What you are asked to do —
Since only part of the material below is wanted, output exactly the lines from the one with "t, exec (.calAbort" up to and including the one with "simp only [if_pos hbusy]".

Provided information —
theorem PageEv.losLow {π : List Part} {κ : List Nat} {σ τ : State} (hh : PageEv π κ σ τ) (c : Chan) (h0 : .pins ∈ π) : PageEv π κ σ (τ.losLow c) :=
  hh.trans ⟨State.losLow_keeps (L := evParts ++ π) c (by simp [evParts, h0]) (SameBut.refl _ τ),
    fun kk _ _ => State.rd_of_regs ((State.losLow_keeps (L := [.pins]) c (List.Subset.refl _) (SameBut.refl _ τ)) .regs (by decide)) kk⟩

theorem PageEv.mirrorReg {π : List Part} {κ : List Nat} {σ τ : State} (hh : PageEv π κ σ τ) (whole : Bool) (a : Nat) (h0 : .mirror ∈ π) : PageEv π κ σ (τ.mirrorReg whole a) :=
  hh.trans ⟨State.mirrorReg_keeps (L := evParts ++ π) whole a (by simp [evParts, h0]) (SameBut.refl _ τ),
    fun kk _ _ => State.rd_of_regs ((State.mirrorReg_keeps (L := [.mirror]) whole a (List.Subset.refl _) (SameBut.refl _ τ)) .regs (by decide)) kk⟩

theorem PageEv.mirrorPage {π : List Part} {κ : List Nat} {σ τ : State} (hh : PageEv π κ σ τ) (p : Nat) (whole : Bool) (h0 : .mirror ∈ π) : PageEv π κ σ (τ.mirrorPage p whole) :=
  hh.trans ⟨State.mirrorPage_keeps (L := evParts ++ π) p whole (by simp [evParts, h0]) (SameBut.refl _ τ),
    fun kk _ _ => State.rd_of_regs ((State.mirrorPage_keeps (L := [.mirror, .hif]) p whole (List.Subset.refl _) (SameBut.refl _ τ)) .regs (by decide)) kk⟩

theorem PageEv.bankRead {π : List Part} {κ : List Nat} {σ τ : State} (hh : PageEv π κ σ τ) (ofs : BitVec 10) (h0 : .resp ∈ π) : PageEv π κ σ (τ.bankRead ofs) :=
  hh.trans ⟨State.bankRead_keeps (L := evParts ++ π) ofs (by simp [evParts, h0]) (SameBut.refl _ τ),
    fun kk _ _ => State.rd_of_regs ((State.bankRead_keeps (L := [.hif, .resp]) ofs (List.Subset.refl _) (SameBut.refl _ τ)) .regs (by decide)) kk⟩

theorem PageEv.shelfHigh {π : List Part} {κ : List Nat} {σ τ : State} (hh : PageEv π κ σ τ) (a : Nat) (h0 : .resp ∈ π) : PageEv π κ σ (τ.shelfHigh a) :=
  hh.trans ⟨State.shelfHigh_keeps (L := evParts ++ π) a (by simp [evParts, h0]) (SameBut.refl _ τ),
    fun kk _ _ => State.rd_of_regs ((State.shelfHigh_keeps (L := [.resp]) a (List.Subset.refl _) (SameBut.refl _ τ)) .regs (by decide)) kk⟩

theorem PageEv.markSelected {π : List Part} {κ : List Nat} {σ τ : State} (hh : PageEv π κ σ τ) (q : Nat) (id : Nat) (h0 : .queues ∈ π) : PageEv π κ σ (τ.markSelected q id) :=
  hh.trans ⟨State.markSelected_keeps (L := evParts ++ π) q id (by simp [evParts, h0]) (SameBut.refl _ τ),
    fun kk _ _ => State.rd_of_regs ((State.markSelected_keeps (L := [.queues]) q id (List.Subset.refl _) (SameBut.refl _ τ)) .regs (by decide)) kk⟩

theorem PageEv.setTurn {π : List Part} {κ : List Nat} {σ τ : State} (hh : PageEv π κ σ τ) (sch : Nat) (pri : Nat) (t : Turn) (h0 : .turns ∈ π) : PageEv π κ σ (τ.setTurn sch pri t) :=
  hh.trans ⟨State.setTurn_keeps (L := evParts ++ π) sch pri t (by simp [evParts, h0]) (SameBut.refl _ τ),
    fun kk _ _ => State.rd_of_regs ((State.setTurn_keeps (L := [.turns]) sch pri t (List.Subset.refl _) (SameBut.refl _ τ)) .regs (by decide)) kk⟩

theorem PageEv.passTurns {π : List Part} {κ : List Nat} {σ τ : State} (hh : PageEv π κ σ τ) (sch : Nat) (el : List Nat) (h0 : .turns ∈ π) : PageEv π κ σ (τ.passTurns sch el) :=
  hh.trans ⟨State.passTurns_keeps (L := evParts ++ π) sch el (by simp [evParts, h0]) (SameBut.refl _ τ),
    fun kk _ _ => State.rd_of_regs ((State.passTurns_keeps (L := [.turns]) sch el (List.Subset.refl _) (SameBut.refl _ τ)) .regs (by decide)) kk⟩

theorem PageEv.noteEligible {π : List Part} {κ : List Nat} {σ τ : State} (hh : PageEv π κ σ τ) (qs : List Nat) (el : List Nat) (h0 : .elig ∈ π) : PageEv π κ σ (τ.noteEligible qs el) :=
  hh.trans ⟨State.noteEligible_keeps (L := evParts ++ π) qs el (by simp [evParts, h0]) (SameBut.refl _ τ),
    fun kk _ _ => State.rd_of_regs ((State.noteEligible_keeps (L := [.elig]) qs el (List.Subset.refl _) (SameBut.refl _ τ)) .regs (by decide)) kk⟩

theorem PageEv.consult {π : List Part} {κ : List Nat} {σ τ : State} (hh : PageEv π κ σ τ) (n : Nat) (h0 : .shapers ∈ π) : PageEv π κ σ (τ.consult n) :=
  hh.trans ⟨State.consult_keeps (L := evParts ++ π) n (by simp [evParts, h0]) (SameBut.refl _ τ),
    fun kk _ _ => State.rd_of_regs ((State.consult_keeps (L := [.shapers]) n (List.Subset.refl _) (SameBut.refl _ τ)) .regs (by decide)) kk⟩

theorem PageEv.takeCredit {π : List Part} {κ : List Nat} {σ τ : State} (hh : PageEv π κ σ τ) (n : Nat) (h0 : .shapers ∈ π) : PageEv π κ σ (τ.takeCredit n) :=
  hh.trans ⟨State.takeCredit_keeps (L := evParts ++ π) n (by simp [evParts, h0]) (SameBut.refl _ τ),
    fun kk _ _ => State.rd_of_regs ((State.takeCredit_keeps (L := [.shapers]) n (List.Subset.refl _) (SameBut.refl _ τ)) .regs (by decide)) kk⟩

theorem PageEv.setPolicer {π : List Part} {κ : List Nat} {σ τ : State} (hh : PageEv π κ σ τ) (n : Nat) (cfg : Word) (h0 : .policers ∈ π) : PageEv π κ σ (τ.setPolicer n cfg) :=
  hh.trans ⟨State.setPolicer_keeps (L := evParts ++ π) n cfg (by simp [evParts, h0]) (SameBut.refl _ τ),
    fun kk _ _ => State.rd_of_regs ((State.setPolicer_keeps (L := [.policers]) n cfg (List.Subset.refl _) (SameBut.refl _ τ)) .regs (by decide)) kk⟩

theorem PageEv.opGateCmd {π : List Part} {κ : List Nat} {σ τ : State} (hh : PageEv π κ σ τ) (r : Req) (v : Word) (h0 : .gateBusy ∈ π) : PageEv π κ σ (τ.opGateCmd r v) :=
  hh.trans ⟨State.opGateCmd_keeps (L := evParts ++ π) r v (by simp [evParts, h0]) (SameBut.refl _ τ),
    fun kk _ _ => State.rd_of_regs ((State.opGateCmd_keeps (L := [.gateBusy]) r v (List.Subset.refl _) (SameBut.refl _ τ)) .regs (by decide)) kk⟩

theorem PageEv.sendPrepare {π : List Part} {κ : List Nat} {σ τ : State} (hh : PageEv π κ σ τ) (i : Fin 4) (h0 : .cmt ∈ π) (h1 : .timers ∈ π) : PageEv π κ σ (τ.sendPrepare i) :=
  hh.trans ⟨State.sendPrepare_keeps (L := evParts ++ π) i (by simp [evParts, h0, h1]) (SameBut.refl _ τ),
    fun kk _ _ => State.rd_of_regs ((State.sendPrepare_keeps (L := [.seam, .cmt, .timers]) i (List.Subset.refl _) (SameBut.refl _ τ)) .regs (by decide)) kk⟩

theorem PageEv.linePrepare {π : List Part} {κ : List Nat} {σ τ : State} (hh : PageEv π κ σ τ) (tag : BitVec 8) (ws : SMap Word) : PageEv π κ σ (τ.linePrepare tag ws) :=
  hh.trans ⟨State.linePrepare_keeps (L := evParts ++ π) tag ws (by simp [evParts]) (SameBut.refl _ τ),
    fun kk _ _ => State.rd_of_regs ((State.linePrepare_keeps (L := [.seam]) tag ws (List.Subset.refl _) (SameBut.refl _ τ)) .regs (by decide)) kk⟩

theorem PageEv.lineAbort {π : List Part} {κ : List Nat} {σ τ : State} (hh : PageEv π κ σ τ) (tag : BitVec 8) : PageEv π κ σ (τ.lineAbort tag) :=
  hh.trans ⟨State.lineAbort_keeps (L := evParts ++ π) tag (by simp [evParts]) (SameBut.refl _ τ),
    fun kk _ _ => State.rd_of_regs ((State.lineAbort_keeps (L := [.seam]) tag (List.Subset.refl _) (SameBut.refl _ τ)) .regs (by decide)) kk⟩

theorem PageEv.setTim {π : List Part} {κ : List Nat} {σ τ : State} (hh : PageEv π κ σ τ) (f : Tim → Tim) (h0 : .tim ∈ π) : PageEv π κ σ (τ.setTim f) :=
  hh.trans ⟨State.setTim_keeps (L := evParts ++ π) f (by simp [evParts, h0]) (SameBut.refl _ τ),
    fun kk _ _ => State.rd_of_regs ((State.setTim_keeps (L := [.tim]) f (List.Subset.refl _) (SameBut.refl _ τ)) .regs (by decide)) kk⟩

theorem PageEv.settleF {π : List Part} {κ : List Nat} {σ τ : State} (hh : PageEv π κ σ τ)  (h0 : .tim ∈ π) : PageEv π κ σ (τ.settleF) :=
  hh.trans ⟨State.settleF_keeps (L := evParts ++ π)  (by simp [evParts, h0]) (SameBut.refl _ τ),
    fun kk _ _ => State.rd_of_regs ((State.settleF_keeps (L := [.tim])  (List.Subset.refl _) (SameBut.refl _ τ)) .regs (by decide)) kk⟩

theorem PageEv.steer {π : List Part} {κ : List Nat} {σ τ : State} (hh : PageEv π κ σ τ) (theta : ℤ) (h0 : .tim ∈ π) (h1 : .fresh ∈ π) : PageEv π κ σ (τ.steer theta) :=
  hh.trans ⟨State.steer_keeps (L := evParts ++ π) theta (by simp [evParts, h0, h1]) (SameBut.refl _ τ),
    fun kk _ _ => State.rd_of_regs ((State.steer_keeps (L := [.tim, .fresh]) theta (List.Subset.refl _) (SameBut.refl _ τ)) .regs (by decide)) kk⟩

theorem PageEv.servoStep {π : List Part} {κ : List Nat} {σ τ : State} (hh : PageEv π κ σ τ)  (h0 : .tim ∈ π) (h1 : .timers ∈ π) : PageEv π κ σ (τ.servoStep) :=
  hh.trans ⟨State.servoStep_keeps (L := evParts ++ π)  (by simp [evParts, h0, h1]) (SameBut.refl _ τ),
    fun kk _ _ => State.rd_of_regs ((State.servoStep_keeps (L := [.tim, .timers])  (List.Subset.refl _) (SameBut.refl _ τ)) .regs (by decide)) kk⟩
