theorem calStart_judged (ht : Taken s r (R.LRX_CAL_CTL c.val)) (hb : (s.rx[c]).calBusy = false) (h1 : v.getLsbD 1 = false) :
    ∃ t, exec (.calStart r c v) s = .next t ∧ FrameEv [.rx, .resp] [R.LRX_CAL_CTL c.val] s t ∧ t.resp = .done ∧
      (t.rx[c]).cal = (if (s.rx[c]).st = .off then .running else if v.getLsbD 2 then .refused else .waiting) ∧
      ((t.rx[c]).cal ≠ .refused → (t.rx[c]).calSteps = 0) := by
  have h2 : (v ||| 1).getLsbD 2 = v.getLsbD 2 := by rw [BitVec.getLsbD_or]; simp
  have hop := opCal_starts (s := s.reply .done) hb (PageControl.getLsbD_or_true (b := 0) v (x := 1) (by decide))
    (PageControl.getLsbD_or_false h1 (by decide))
  rw [h2] at hop
  have hexec : exec (.calStart r c v) s = .next _ := congrArg Host.Outcome.next ((Taken_access ht).trans hop)
  have hset : ∀ x : Rx, FrameEv [.rx, .resp] [R.LRX_CAL_CTL c.val] s
      (((s.reply .done).store (R.LRX_CAL_CTL c.val) (v ||| 1)).setRx c x) := fun x =>
    (((FrameEv.refl _ _ s).reply _ (by decide)).store _ _ List.mem_cons_self).setRx _ _ (by decide)
  by_cases hoff : (s.rx[c]).st = .off
  · rw [if_pos hoff]
    exact ⟨_, hexec.trans (congrArg Host.Outcome.next (if_pos hoff)), hset _, rfl, congrArg Rx.cal (setRx_self _ _ _),
      fun _ => congrArg Rx.calSteps (setRx_self _ _ _)⟩
  · rw [if_neg hoff]
    have hexec' := hexec.trans (congrArg Host.Outcome.next (if_neg hoff))
    cases hp : v.getLsbD 2 with
    | true =>
      have hcal : ((((s.reply .done).store (R.LRX_CAL_CTL c.val) (v ||| 1)).setRx c
          { s.rx[c] with cal := .refused }).rxEvent c E.LRX_CAL_REFUSED).rx[c] = { s.rx[c] with cal := .refused } := by
        rw [rxEvent_rx]
        exact setRx_self _ _ _
      exact ⟨_, hexec'.trans (congrArg Host.Outcome.next (if_pos hp)), (hset _).rxEvent _ _, State.fire_resp _ _ _,
        congrArg Rx.cal hcal, fun hn => absurd (congrArg Rx.cal hcal) hn⟩
    | false =>
      exact ⟨_, hexec'.trans (congrArg Host.Outcome.next (if_neg (ne_true_of_eq_false hp))), hset _, rfl,
        congrArg Rx.cal (setRx_self _ _ _), fun _ => congrArg Rx.calSteps (setRx_self _ _ _)⟩

theorem calAbort_aborts (ht : Taken s r (R.LRX_CAL_CTL c.val)) (hb : (s.rx[c]).calBusy = true) :
    ∃ t, exec (.calAbort r c v) s = .next t ∧ Frame [.rx, .resp] [R.LRX_CAL_CTL c.val] s t ∧ t.resp = .done ∧
      t.rx = s.rx.set c { s.rx[c] with cal := .aborted } := by
  have hop : (s.reply .done).opCal c (v ||| 2) =
      ((s.reply .done).store (R.LRX_CAL_CTL c.val) (v ||| 2)).setRx c { s.rx[c] with cal := .aborted } := by
    have hbusy : ¬ (v ||| 2).getLsbD 0 = true ∨ ((s.reply .done).rx[c]).calBusy = true := .inr hb
    unfold State.opCal
    simp only [if_pos hbusy]
    exact if_pos ⟨PageControl.getLsbD_or_true v (by decide), hb⟩
  exact ⟨_, congrArg Host.Outcome.next ((Taken_access ht).trans hop),
    (((Frame.refl _ _ s).reply _ (by decide)).store _ _ List.mem_cons_self).setRx _ _ (by decide), rfl, rfl⟩

/-- Trims that come in before a chain is replaced do not outlast it. -/
theorem trimsIn_setRx (s : State) (c : Chan) (x : Rx) : (s.trimsIn c).setRx c x = s.setRx c x := by
  unfold State.trimsIn
  split
  · unfold State.setRx
    rw [Vector.set_set]
  · rfl

/-- Trims that come in are no part of what a calibration step is judged by. -/
theorem trimsIn_judged (s : State) (c : Chan) (k : Nat) :
    ((s.trimsIn c).rx[c]).calBusy = (s.rx[c]).calBusy ∧ ((s.trimsIn c).rx[c]).calGroup k = (s.rx[c]).calGroup k ∧
      ((s.trimsIn c).rx[c]).st = (s.rx[c]).st ∧ ((s.trimsIn c).rx[c]).calGrps = (s.rx[c]).calGrps ∧
      ((s.trimsIn c).rx[c]).calSteps = (s.rx[c]).calSteps := by
  obtain ⟨ts, w, htrims⟩ := trimsIn_rx s c
  rw [htrims]
  exact ⟨rfl, rfl, rfl, rfl, rfl⟩

/-- The chain after a group that a calibration step has taken, counted or not. -/
def calTaken (s : State) (c : Chan) (k : Nat) : Rx :=
  { (s.trimsIn c).rx[c] with
    cal := if (s.rx[c]).st = .off then .running else .waiting,
    calGrps := if (s.rx[c]).st = .off then (s.rx[c]).calGrps else k :: (s.rx[c]).calGrps }

/-- The chain after a step that is counted, its trims waiting. -/
def calCounted (s : State) (c : Chan) (k : Nat) (trim : Word) : Rx :=
  { calTaken s c k with calSteps := (s.rx[c]).calSteps + 1, trimWait := some ((s.rx[c]).calSteps, trim) }

theorem calStepEnd_eq {k : Nat} {x : Bool} {trim : Word} (hb : (s.rx[c]).calBusy = true)
    (hg : (s.rx[c]).st = .off ∨ (s.rx[c]).calGroup k = true) : s.calStepEnd c k x trim =
      if x then s.setRx c (calTaken s c k)
      else if (s.rx[c]).calSteps + 1 < 96 then s.setRx c (calCounted s c k trim)
      else (s.setRx c { calCounted s c k trim with cal := .done }).rxEvent c E.LRX_CAL_DONE := by
  obtain ⟨hbusy, hgroup, hst, hgrps, hsteps⟩ := trimsIn_judged s c k
  unfold State.calStepEnd calCounted calTaken
  dsimp only
  rw [hbusy, hgroup, hst, hgrps, hsteps]
  simp only [trimsIn_setRx]
  exact if_neg (by rintro (e | e); exacts [e hb, e hg])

Written solution —
    ∃ t, exec (.calAbort r c v) s = .next t ∧ Frame [.rx, .resp] [R.LRX_CAL_CTL c.val] s t ∧ t.resp = .done ∧
      t.rx = s.rx.set c { s.rx[c] with cal := .aborted } := by
  have hop : (s.reply .done).opCal c (v ||| 2) =
      ((s.reply .done).store (R.LRX_CAL_CTL c.val) (v ||| 2)).setRx c { s.rx[c] with cal := .aborted } := by
    have hbusy : ¬ (v ||| 2).getLsbD 0 = true ∨ ((s.reply .done).rx[c]).calBusy = true := .inr hb
    unfold State.opCal
    simp only [if_pos hbusy]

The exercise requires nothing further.